My wife has 12 points to burn on a Utah bear hunt, and I have very little experience when it comes to hunting these things. I know our best chances for success would be enlisting the services of a good houndsman, but I'd really like to not go that route. Nothing against that type of hunting, I just think a spot-and-stalk type hunt would be a lot more fun. I see the occasional mountain lion, but I have never even seen a wild bear in Utah. I mainly hunt the zion unit, and have spent time on many other nearby units. We have bears here, but very low densities of them, and a spot-and-stalk hunt around here would be akin to peeing in the wind.
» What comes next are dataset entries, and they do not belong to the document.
theorem witness_rings : calm 0 ringed = true ∧ swf resetWord ringed.regs = true ∧ canFetch ringed 0 0 = true ∧ canFetch up 0 0 = false ∧
    [3, 16].all (fun v => (writeCheck ringed 0 (Reg.DOR_RQ_PTR_TAIL 0 0).addr v).isNone) = true ∧ rqSize ringed 0 0 = 16 ∧
    [Reg.DOR_RQ_PTR_TAIL 0 0, Reg.DOR_RQ_CFG_EN 0 0, Reg.DOR_CQ_CFG_EN 0 0, Reg.DOR_JRN_CFG_EN 0].all
      (fun f => phaseAdmits ringed 0 f.addr true) = true ∧
    getF ringed (Reg.DOR_RQ_CFG_EN 0 0) = 1 ∧ getF ringed (Reg.DOR_CQ_CFG_EN 0 0) = 1 ∧ getF ringed (Reg.DOR_JRN_CFG_EN 0) = 1 ∧
    openGroup ringed 0 0 = [] ∧
    0 < cqReservedOf { ringed with doors := [(0, { doorInit with phase := .opened, cqReserved := [(0, 1)] })] } 0 0 := by decide +kernel

/-- Door 0 with a completion, a journal record and an immediate request. -/
def answering (op : Nat) : State :=
  let r : Req := ⟨1, some 0, 7, false, false, none, .entry op [] [], 0, 0⟩
  { up with doors := [(0, { doorInit with phase := .opened, completions := [⟨r, 1⟩], immediate := [(r, 0)],
                                          held := [⟨up.now - 8820, 5, 0, 0, 0, 0, 0⟩, ⟨up.now, 5, 0, 0, 0, 0, 0⟩] })] }

theorem witness_answers : [0x0002, 0x0100, 0x0101, 0x0400].all (fun op => let s := answering op
      calm 0 s && (doorOf s 0).completions.length == 1 && (doorOf s 0).immediate.length == 1 &&
      (doorOf s 0).held.head?.any (fun j => decide (j.stamp + 8820 ≤ s.now))) = true ∧
    (doorOf up 0).completions = [] ∧ (doorOf up 0).immediate = [] ∧ up.now < (⟨up.now, 5, 0, 0, 0, 0, 0⟩ : JournalRec).stamp + 8820 := by
  decide +kernel

/-- Ports off and on; a path seen lately, long ago, never. -/
theorem witness_ports : calm 0 up = true ∧ getF up (Reg.ETH_PORT_CFG_EN 0) = 0 ∧ getF (setF up (Reg.ETH_PORT_CFG_EN 0) 1) (Reg.ETH_PORT_CFG_EN 0) = 1 ∧
    (let s := { up with now := 1000000000, ports := { portInit with pathSeen := [(2 * objKey 1 3, some 5)] } }
     swf resetWord s.regs = true ∧ pathOf s (mergeKey 1 0 3) 0 = some 5 ∧ 5 + getF s Reg.ETH_MERGE_CFG_PATH_TIMEOUT * 8820 ≤ s.now ∧
       ({ s with now := 6 } : State).now < 5 + getF s Reg.ETH_MERGE_CFG_PATH_TIMEOUT * 8820) ∧
    pathOf up (mergeKey 5 2 3) 0 = none ∧ (RxFrame.mk 0 (List.replicate 64 0) false 0).fcsOk = false ∧
    (RxFrame.mk 0 [1] true 0).raw.length + 4 < 64 := by decide +kernel

/-- A queue whose backlog has waited beyond STALL_LIMIT, one that has waited less, one that has been told; NOTIFY on and off. -/
theorem witness_queues_and_gates : calm 0 up = true ∧ (let s := { up with now := 100000000, queues := [(0, { queueInit with waits := [⟨7, 0, false, false⟩, ⟨8, 0, true, false⟩] })] }
     calm 0 s = true ∧ (queueOf s 0).waits.map (fun v => decide (v.since + getF s Reg.SHP_Q_CFG_STALL_LIMIT < s.now) && !v.told) = [true, false]) ∧
    (queueOf up 0).waits = [] ∧ getF up (Reg.QUEUE_NOTIFY 0) = 0 ∧ windowPast up 0 = false ∧
    getF (setF up (Reg.QUEUE_NOTIFY 0) 1) (Reg.QUEUE_NOTIFY 0) = 1 ∧
    (gatesOf { up with shp := { shaperInit with gates := [(0, { gatesInit with next := some (5, gatesInit.cur) })] } } 0).next =
      some (5, gatesInit.cur) ∧ (gatesOf up 0).next = none ∧ getF up (Reg.ETH_PORT_CFG_EN 0) = 0 ∧
    (let s := setF up (Reg.ETH_PORT_CFG_EN 0) 1
     getF s (Reg.ETH_PORT_CFG_EN 0) ≠ 0 ∧ sgetC 0 s.shp.portBusy 0 ≤ s.now ∧ portAllows s 0 = true ∧ portQueues s 0 = []) := by
  decide +kernel

/-- A final set of one pending record of a plain context, before and after a copy of its index has been marked; one whose tag is long enough. -/
def keyed (low : Nat) (guarded : List Byte) : State :=
  let k : RxKey := ⟨0, 1, List.replicate 16 0, List.replicate 14 0, 0, none, none, [], low, none, [], low⟩
  let r : ArrRec := ⟨5, 1, 0, 7, 3, 9, 0, [], false, 0, 1, 96, 0, 1, 1, [], guarded, .pending 7, false⟩
  { up with cip := { cipherInit with rx := [(0, { rxOf up 0 with hold := ⟨some k, []⟩ })] }
            ports := { portInit with sets := [⟨.audio, 16, [r], true, true, false, false⟩] } }

/-- What a tag check of the first record of that set finds: its key, whether an earlier record waits, and whether its index was seen. -/
def checks (s : State) (p : ArrSet → ArrRec → RxKey → RxKey → Bool) : Bool :=
  calm 0 s && s.twin.resync.kept.isNone && (setOf s .audio 16).any fun y => (y.recs[0]?).any fun r => r.trust == .pending 7 &&
    !tagWaits s y 0 r 7 && (rxKeyAt (rxOf s r.cix) (setStart s y.owner y.flight)).any fun k =>
      (keyFor (rxOf s r.cix) (setStart s y.owner y.flight) 7).any fun u => p y r k u.1

theorem witness_cipher : setOf up .audio 16 = none ∧
    (let s := keyed 0 []
     passWaits s .audio (setStart s .audio 16) = false ∧ s.twin.state ≠ .copying ∧
     (setOf s .audio 16).any (fun y => y.final && !y.passed && y.recs.all (fun r => r.trust != .waiting)) = true) ∧
    [0, 9].all (fun low => checks (keyed low []) fun _ r k _ => recReplayed (keyed low []) k r 7 == decide (7 < low)) = true ∧
    workingLane up (some 3) = some 3 ∧ workingLane up none = none := by decide +kernel

/-- A record without its tag, which fails, and one that carries it, which opens. -/
theorem witness_tags : checks (keyed 0 []) (fun _ r _ u => !(openRecord u r 7).2) = true ∧
    checks (keyed 0 (srtpSeal 0 (List.replicate 16 0) (List.replicate 14 0) 1 7 [] [1, 2])) (fun _ r _ u =>
      (openRecord u r 7).2 && (openRecord u r 7).1 == [1, 2]) = true := by decide +kernel

/-- A set with a second record of a higher index, which waits for the first; a set that is not final, one that is passed. -/
theorem witness_tag_waits :
    (let s := keyed 0 []
     let y := (setOf s .audio 16).getD ⟨.audio, 0, [], false, false, false, false⟩
     let two := { y with recs := y.recs ++ y.recs.map fun r => { r with trust := .pending 8 } }
     let u := { s with ports := { s.ports with sets := [two] } }
     (two.recs[1]?).any (fun r => r.trust == .pending 8 && tagWaits u two 1 r 8) = true) := by decide +kernel

/-! ### Witnesses: Landing cores and media tasks -/

/-- A core whose running slot holds a release, and the core in that task. -/
theorem witness_task_entry : (let s := modemRun 0
      calm 0 s = true ∧ swf resetWord s.regs = true ∧ (runningOn s 0 0).isSome = true ∧ (coreOf s 0).task = none ∧ (coreOf s 0).wait = .none ∧
        coreFenced s 0 = false ∧ s.twin.resync.kept = none ∧ (runningOn s 0 0).all (fun r => r.exit.isNone && imageReady s r) = true) ∧
    (coreOf (core0 fun c => { c with bad := [5] }) 0).bad.contains 5 = true ∧ runningOn up 0 0 = none ∧ (coreOf (core0 id) 0).task.isSome = true := by decide +kernel

/-- A buffer whose oldest PUT goes to the Gallery, one whose PUT goes to a queue, presented or not, and a queue that holds it. -/
def putting (p : Put) (out : Bool) (backlog : List QWord) : State :=
  { core0 (fun c => { c with puts := [⟨p, 0, 16, 282240⟩], putOut := out }) with queues := [(5, { queueInit with backlog := backlog })] }

theorem witness_core_services : let e : PutEntry := ⟨.gallery 0 0 0 false false, 0, 16, 282240⟩
    (let s := putting (.gallery 0 0 0 false false) false []
     calm 0 s = true ∧ s.twin.resync.kept = none ∧ (coreOf s 0).puts = [e]) ∧
    [(false, []), (true, [QWord.mk 0 none [] true .none]), (true, [])].all (fun (x : Bool × List QWord) =>
      let s := putting (.queue 5 [] true false) x.1 x.2
      calm 0 s && ((coreOf s 0).putOut == x.1) && ((queueOf s 5).backlog.any (fun w => w.src == 0) == !x.2.isEmpty) &&
      ((coreOf s 0).puts == [⟨.queue 5 [] true false, 0, 16, 282240⟩])) = true ∧
    (coreOf (core0 id) 0).puts = [] ∧ (coreOf (core0 id) 0).wait = .none ∧ (coreOf (core0 fun c => { c with wait := .drain }) 0).wait = .drain ∧
    (coreOf (core0 fun c => { c with wait := .held }) 0).wait = .held ∧ (coreOf (core0 fun c => { c with wait := .leave 3 }) 0).wait = .leave 3 ∧
    (coreOf (core0 id) 0).task.isSome = true ∧ (coreOf (core0 id) 0).rep = none ∧
    getF (core0 id) Reg.LND_LIMIT_CYCLES < max ((coreOf (core0 id) 0).cycles + 0) 16777217 ∧
    max ((coreOf (core0 id) 0).cycles + 0) 0 ≤ getF (core0 id) Reg.LND_LIMIT_CYCLES ∧
    writeCheck up 0 Reg.LND_PEEK_ADDR_WORD.addr 5 = none ∧ swf resetWord up.regs = true := by
  decide +kernel

/-- A running release of each audio task, and packets with side-tone before and at their slot. -/
theorem witness_audio_tasks : up.drm.issuer = none ∧
    [0, 10240, 21632, 21664].all (fun task => runningOf up task == none && (runningOf (modemRun task) task).any fun r => r.exit.isNone) = true ∧
    ((modemRun 0).lnd.cores.find? fun e => e.2.task == some 0) = none ∧ (modemRun 21632).gal.busDone.contains (16, 0) = false ∧
    ({ (modemRun 21632).gal with busDone := [(16, 0)] }).busDone.contains (16, 0) = true ∧ (modemRun 21664).gal.recDone.contains (16, 0) = false ∧
    (let p : OutPkt := ⟨0, 17640 * 16, 17640, 1, 0, 0, [], true⟩
     let s := { up with now := 17640 * 17 - 1470, gal := { galInit with packets := [p], outputs := [] } }
     (s.gal.packets.find? fun q => q.side && q.leg == 0) = some p ∧ audioSlot p.t0 p.ptime (flightLen s) ≤ s.now + 1470 ∧
       pktReady s p = true ∧ ({ s with now := 0 } : State).now + 1470 < audioSlot p.t0 p.ptime (flightLen s)) ∧
    (up.gal.packets.find? fun q => q.side && q.leg == 0) = none := by decide +kernel

/-- Running releases of the video, Hall and port tasks, within their TIMEOUT and beyond it. -/
theorem witness_video_tasks :
    [21704, 21960, 22024, 22040, 22048, 22240, 22304].all (fun task => (runningOf (modemRun task) task).any fun r => r.exit.isNone) = true ∧
    trustFinal up (.stream 0) 16 = true ∧ trustFinal up (.input 0) 16 = true ∧
    (let r : ArrRec := ⟨5, 2, 0, 7, 0, 9, 0, [], false, 0, 1, 96, 0, 1, 1, [], [], .pending 7, false⟩
     trustFinal { up with ports := { portInit with sets := [⟨.stream 0, 16, [r], true, true, true, false⟩] } } (.stream 0) 16 = false) ∧
    [Reg.DEC_CFG_TIMEOUT, Reg.HAL_CFG_TIMEOUT, Reg.ENC_CFG_TIMEOUT].all (fun f => decide (0 + getF up f < 100000000) &&
      decide (0 ≤ 0 + getF up f)) = true ∧
    compAt up 0 (cfgF up 0 (Reg.OUTC_COMP 0)) = none ∧ (programOf up 0).dead.contains 0 = false ∧
    ({ (programOf up 0) with dead := [0] }).dead.contains 0 = true ∧ ((programOf up 0).pubs.find? fun q => q.start == 0) = none := by
  decide +kernel

end Sys2Proof.Tests
end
I've heard other areas have better bear numbers that may be conducive to a good spot-and-stalk hunt. La Sal, San Juan, Book Cliffs Roadless? What areas would you experienced poo hunters suggest? Spring or fall? Thanks for any info.


----------



## Critter (Mar 20, 2010)

I'd pick the Book Cliffs. There hasn't been a time that I was out there that I didn't see a bear and there are a couple of canyons out there that hold a lot of them. I wouldn't go into the roadless unless I had horses, there are a lot of other areas out there that hold bears and big ones.


----------



## colorcountrygunner (Oct 6, 2009)

Critter said:


> I'd pick the Book Cliffs. There hasn't been a time that I was out there that I didn't see a bear and there are a couple of canyons out there that hold a lot of them. I wouldn't go into the roadless unless I had horses, there are a lot of other areas out there that hold bears and big ones.


Thanks for the comment, Critter. We do have horses so Book Cliffs may be a good option.


----------



## johnnycake (Jul 19, 2011)

La Sal has tons of bears. I see several everytime I am down there elk/deer hunting (more bears than bucks for the record)


----------